Someone who can access chrome://settings/password is presumed to have physical
access to your powered-on, unlocked machine. E.g. someone who sits at your
keyboard when you get up for coffee.

And that person can just as easily install a Chrome extension that sniffs your
passwords or steal your raw auth cookies directly from the developer console.
(He could even paste some JS into the developer console to intercept the
password as-typed by autocomplete!)

(Note that an attacker with access to a locked/powered-off machine or with no
local access is not part of the threat model, since they are presumed to be
addressed by FDE, screen locks, remote access controls, etc.)

Now, the major counterargument is essentially that a lot of unsophisticated
attackers (like spouses) may not know about cookie jars or JavaScript, but
they know about "view saved passwords." I find this argument somewhat
reasonable, but from some vantage point it's security theater--not knowing
about ctrl+j isn't a strong security guarantee, after all. So I view the
Chrome team's stance as being a very principled one, namely: don't invest in
"security" features where a bypass would not be a bug.

(In some literature this is referred to as a "security boundary", typically
defined as "a control which, if bypassed, has a bug." Note the contrast with,
for example, spam filters and antivirus, which may be sometimes bypassed while
working as intended.)

More generally: ===============

I think what was lacking in this conversation in general was a firmly defined
threat model and a firmly defined security boundary.

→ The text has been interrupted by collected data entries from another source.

-- ==== Sys2Proof/Machine/Control.lean ====
section
/-! DEFINITION. The control-transfer instructions (spec/43_control.md). A target is not checked here: the next
step's fetch check does it (R140, R141, R143). -/

namespace Sys2Proof.Machine

/-- R140: `pc + 1 + offset` when the two patterns are equal, else `pc + 1`. -/
def execBeq (regA regB : RegIndex) (offset : Int) (s : State) : Host.Outcome State Fault Refusal :=
  if patternsEqual (readReg s regA) (readReg s regB) then retire (setPc s (branchTarget s offset))
  else retire (advance s)

/-- R141: link and target are computed from the old state, then the pc and `x[regB]` are written. -/
def execJalr (regA regB : RegIndex) (s : State) : Host.Outcome State Fault Refusal :=
  retire (writeReg (setPc s (jumpTarget s regA)) regB (linkWord s))

end Sys2Proof.Machine
end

My contention about per-
application encryption is that it doesn't represent a security boundary
because any attacker who can execute code that can read application-ACL'ed
data on disk is by definition either running code at a higher security level
(e.g. has root) or is running code at the same security level (and can thus
inject code into the browser process itself).

This conversation gets a little more complex when talking about mobile OSes
that have per-application sandboxing, but the same observation effectively
holds.

Anyway, I'm tired of typing, but hopefully that makes a bit of sense. Let me
know if I'm being confusing.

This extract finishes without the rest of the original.